So, the girl I love told me one day that she feels unloved by me. While she wants to remain close (physically and emotionally), she wishes to be only friends. It's not so much she's not interested in me, it's more... Kinda hard to explain this. She feels this need to make other people happy. She listens to heartbroken guys and does her best to make them feel better about themselves, brings them confidence, and gets them back on their feet to find a more stable, meaningful relationship. The difference with me is we became boyfriend and girlfriend, and shared secrets with each other that we dare not with anyone else, including our own bodies.
Ultimately our relationship as it was broke off. She knew that so long as she had me as an official boyfriend she could not help these others in fear of losing me. That sort of thinking is what led to several fights that ended with us seperated.
Had there been any other answer to this question I would have ended my pursuit of her, to simply stay friends and not have an intention of going farther. But I had asked her out of emotional distress, "If one day I asked to marry you, what would you say?" And without hesitation she said "Yes." It came as a shock to me, because until then she had been confused and indecisive... it was the first blatently honest answer she gave me.

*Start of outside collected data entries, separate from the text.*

/-- A level cause no longer held leaves the Stop Unit consistent. -/
theorem StopUnit.Consistent.fall {u : StopUnit} (h : u.Consistent) (b : Prop) [Decidable b] (c : StopCause) :
    StopUnit.Consistent { u with held := if b then StopSet.erase u.held c else u.held } := by
  refine ⟨h.1, (StopSet.within_iff _ _).2 fun i hi => (StopSet.within_iff _ _).1 h.2 i ?_⟩
  by_cases hb : b
  · simp only [hb, if_true, StopSet.erase, BitVec.getLsbD_and, Bool.and_eq_true] at hi
    exact hi.1
  · simpa only [hb, if_false] using hi

/-- Rows withdrawn while the job has lanes that return: its DRAINING test finds the draw incomplete, or an entry that waits, so the
job stays RUNNING (R67, R132). -/
theorem State.withdrawal_stays (h : s.Walking j) (hr : s.Returns j r) (room : Bool) :
    ((s.blanked j.id (r :: ws)).fallen room).reportInFlight j.id = (s.blanked j.id (r :: ws)).fallen room := by
  have hdrain : ((s.blanked j.id (r :: ws)).fallen room).testDrain j.id = (s.blanked j.id (r :: ws)).fallen room := by
    have hjob : ((s.blanked j.id (r :: ws)).fallen room).job j.id =
        some (j.countWithdrawn j.id (inFlightOfRows (r :: ws))) := by
      rw [show ((s.blanked j.id (r :: ws)).fallen room).job j.id = (s.blanked j.id (r :: ws)).job j.id from rfl,
        State.blanked_job, State.job_of_running h.jobs h.running]
      rfl
    have hgoes : ((s.blanked j.id (r :: ws)).fallen room).drainCondition (j.countWithdrawn j.id (inFlightOfRows (r :: ws))) =
        false := by
      unfold State.drainCondition
      rw [Job.countWithdrawn_plan, Job.countWithdrawn_id]
      cases hdraw : r.fromDraw with
      | true =>
        have hcomplete : ((s.blanked j.id (r :: ws)).fallen room).gen.complete = false := by
          show (s.gen.complete && decide ((r :: ws).filter Row.fromDraw = [])) = false
          simp [hdraw]
        rw [hcomplete]
        rfl
      | false =>
        obtain ⟨hstrict, e, he, hejob, hissued, hnumber⟩ := hr.2 hdraw
        have hwaits : ((s.blanked j.id (r :: ws)).fallen room).audit.waiting j.id ≠ 0 := by
          have hback : e.takenBack j.id (r :: ws) = { e with state := .waiting } :=
            if_pos ⟨hejob, hissued, by simp [hnumber]⟩
          have hmem : e.takenBack j.id (r :: ws) ∈ ((s.blanked j.id (r :: ws)).fallen room).audit.queue :=
            List.mem_map.2 ⟨e, he, rfl⟩
          refine Nat.pos_iff_ne_zero.1 (List.length_pos_of_mem (List.mem_filter.2 ⟨hmem, ?_⟩))
          rw [hback]
          simp [MakeUpEntry.isWaiting, hejob]
        simp [hstrict, hwaits]
    unfold State.testDrain
    rw [hjob]
    simp [hgoes]
  unfold State.reportInFlight
  rw [hdrain, ite_self]

/-- The rows not yet withdrawn leave the more room the fewer they are. -/
theorem State.roomFor_cons {lanes : Nat} (h : (s.blanked j.id ws).roomFor lanes = true) :
    (s.blanked j.id (r :: ws)).roomFor lanes = true := by
  have hfewer : (s.blanked j.id (r :: ws)).inFlight ≤ (s.blanked j.id ws).inFlight := by
    rw [← State.blanked_cons]
    refine inFlightOfRows_map _ (fun y => ?_) _
    unfold Row.withdrawnIn
    split
    · rw [Row.withdrawn_numbered]
      exact Nat.zero_le _
    · exact Nat.le_refl _
  have hcount : (s.blanked j.id (r :: ws)).audit.voidCount = (s.blanked j.id ws).audit.voidCount := rfl
  unfold State.roomFor at h ⊢
  rw [decide_eq_true_eq] at h ⊢
  omega

theorem State.withdrawal_nil (s : State) (j : Job) : s.withdrawal j [] = s := rfl

theorem State.withdrawal_cons (s : State) (j : Job) (r : Row) (ws : List Row) : s.withdrawal j (r :: ws) =
    (s.blanked j.id (r :: ws)).fallen ((s.blanked j.id (r :: ws)).roomFor j.plan.lanes) := rfl

/-- The withdrawal of an older row puts it at the head of the rows withdrawn. -/
theorem State.withdrawRow_withdrawal (h : s.Walking j) (hr : s.Returns j r) :
    (s.withdrawal j ws).withdrawRow r = s.withdrawal j (r :: ws) := by
  have hstep (room : Bool)
      (hblanked : (s.withdrawal j ws).blanked j.id [r] = (s.blanked j.id (r :: ws)).fallen room)
      (hless : room = true → (s.blanked j.id (r :: ws)).roomFor j.plan.lanes = true) :
      (s.withdrawal j ws).withdrawRow r = s.withdrawal j (r :: ws) := by
    have hfall : ((s.blanked j.id (r :: ws)).fallen room).reserveFall =
        (s.blanked j.id (r :: ws)).fallen ((s.blanked j.id (r :: ws)).roomFor j.plan.lanes) := by
      have hrun : ((s.blanked j.id (r :: ws)).fallen room).running =
          some (j.countWithdrawn j.id (inFlightOfRows (r :: ws))) := by
        rw [show ((s.blanked j.id (r :: ws)).fallen room).running = (s.blanked j.id (r :: ws)).running from rfl,
          State.blanked_running, h.running]
        rfl
      rw [State.reserveFall_eq (by exact h.normal) (h.stop.fall _ _) hrun, State.fallen_fallen, Job.countWithdrawn_plan]
      have hsame : ((s.blanked j.id (r :: ws)).fallen room).roomFor j.plan.lanes =
        (s.blanked j.id (r :: ws)).roomFor j.plan.lanes := rfl
      rw [hsame]
      cases room with
      | false => rfl
      | true => rw [hless rfl]; rfl
    rw [State.withdrawRow_eq, hr.1, hblanked, hfall, State.withdrawal_stays h hr, State.withdrawal_cons]
  cases ws with
  | nil => exact hstep false (State.fallen_false _).symm (by simp)
  | cons w ws => exact hstep _ (congrArg (State.fallen · _) (State.blanked_cons s j.id r (w :: ws))) State.roomFor_cons

/-- The walk goes on past a row: it is of the RUNNING job `j` and can be walked (R47). -/
def Row.walksOn (j : Job) (p : Ply) (d : Nat) (lo hi : Pos) (y : Row) : Bool :=
  decide (j.id = y.job) && y.walkable p d lo hi

theorem State.withdrawal_running (h : s.running = some j) :
    ∃ j', (s.withdrawal j ws).running = some j' ∧ j'.id = j.id := by
  unfold State.withdrawal
  split
  · exact ⟨j, h, rfl⟩
  · refine ⟨j.countWithdrawn j.id (inFlightOfRows ws), ?_, Job.countWithdrawn_id _ _ _⟩
    exact (State.blanked_running s j.id ws).trans (by rw [h]; rfl)

theorem State.withdrawal_plies (s : State) (j : Job) (ws : List Row) : (s.withdrawal j ws).plies = s.plies := by
  unfold State.withdrawal
  split <;> rfl

theorem State.withdrawal_walksOn (h : s.running = some j) (p : Ply) (lo hi : Pos) (y : Row) :
    ((s.withdrawal j ws).ofRunning y && y.walkable p ((s.withdrawal j ws).plies.get p).d lo hi) =
      y.walksOn j p (s.plies.get p).d lo hi := by
  obtain ⟨j', hrun, hid⟩ := State.withdrawal_running (ws := ws) h
  rw [State.withdrawal_plies]
  unfold State.ofRunning Row.walksOn
  simp only [hrun, hid]

theorem walk_cons (p : Ply) (lo hi : Pos) (y : Row) (rows : List Row) (s : State) : walk p lo hi (y :: rows) s =
    if s.ofRunning y && y.walkable p (s.plies.get p).d lo hi then
      if y.numbered = 0 then walk p lo hi rows s else walk p lo hi rows (s.withdrawRow y)
    else s := rfl

/-- The walk stops at once at a row it does not go past. -/
theorem walk_stops (h : s.running = some j) {p : Ply} {lo hi : Pos} {rows : List Row}
    (hstop : ∀ y ∈ rows.head?, y.walksOn j p (s.plies.get p).d lo hi = false) :
    walk p lo hi rows (s.withdrawal j ws) = s.withdrawal j ws := by
  cases rows with
  | nil => rfl
  | cons y rows =>
    rw [walk_cons, State.withdrawal_walksOn h, hstop y rfl]
    rfl
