-- ==== Sys2Proof/Config.lean ====
section
/-! DEFINITION. What one specimen of the module fixes (its factory data), and the free values: constants with no
body, so that no proof can see a value of them. -/

namespace Sys2Proof

/-- The module's serial number, bits 31:0 and 63:32 (R101, "factory"). -/
opaque Config.factorySerialLo : Nat
/-- The module's serial number, bits 63:32 (R101, "factory"). -/
opaque Config.factorySerialHi : Nat
/-- The module's extended address (R195, "factory"). -/
opaque Config.factoryExtLo : Nat
/-- The module's extended address, bits 63:32 (R195, "factory"). -/
opaque Config.factoryExtHi : Nat
/-- The module's PTP clock identity (R430, "factory"). -/
opaque Config.factoryClockIdLo : Nat
/-- The module's PTP clock identity, bits 63:32 (R430, "factory"). -/
opaque Config.factoryClockIdHi : Nat

/-- A draw that the spec leaves to chance or to the implementation (back-off draws of R188, nonces of R493, seeds
of R498): the n-th draw of a run. -/
opaque Config.freeValue : Nat → Nat

/-- What the rounding of one step of a channel's high-pass filter adds, in 2^−32 of a code from −4,096 on, from the previous output, the
previous code and the code. R348 gives no rounding. -/
opaque Config.highPassRounding : Int → Int → Int → Fin 8192

/-- What the interpolation of R349 makes of a fraction of a sample in 256ths beyond the straight line, from the two samples around the
instant and the ones beside them, newest first: the rule gives no filter. -/
opaque Config.bend : Nat → List Int → Int

/-- The MCS that the module sends with on an OFDM PHY: no rule gives it. -/
opaque Config.txMcs : Nat → Nat

/-- The extended address of the partner module: R225 puts it into a SCHEDULE and no rule says where the module holds it. -/
opaque Config.partnerExt : Nat

/-- The bucket of an address and VID in the switch's address table: R388 gives the buckets, and no rule says which key falls
into which. -/
opaque Config.fdbBucket : Nat → Nat → Nat

/-- The 256-bit root of the specimen's physical-unclonable region (R478), as a number whose octet i is the root's: every chip has its
own. -/
opaque Config.root : Nat

/-- The helper data of that region (R478), as a number: no rule gives its code. -/
opaque Config.helperData : Nat

/-- The vendor key X ‖ Y of the boot ROM (R494), as a number whose octet i is the key's: the spec gives no value. -/
opaque Config.vendorKey : Nat

/-- The versions of the firmware that the factory put into bank 0 of SUP, RSQ and PRP: the spec gives no value. -/
opaque Config.factoryVersion : Nat → Nat

/-- An octet of the NOR by place and offset where Grog has written nothing: the factory's firmware. -/
opaque Config.norOctet : Nat → Nat → Nat

/-- LEN of a Marl bank's body, by the stored fields and window bytes: R555 leaves to the module how its records group the
words. -/
opaque Config.storeLength : List (Nat × Nat) → List (Nat × Byte) → Nat

end Sys2Proof
end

My question to you all: Should I continue to wait for her while she sorts out what she needs to do in life? Should I save myself for this girl, the one I love and who knows the most about me, in the hopes of one day renewing a relationship that I feel she wants one day. Or am I subjecting myself only to more pain? I'm not exactly an outgoing guy, so its rare that I ever meet new people. Frankly I don't want to right now. What do you guys think?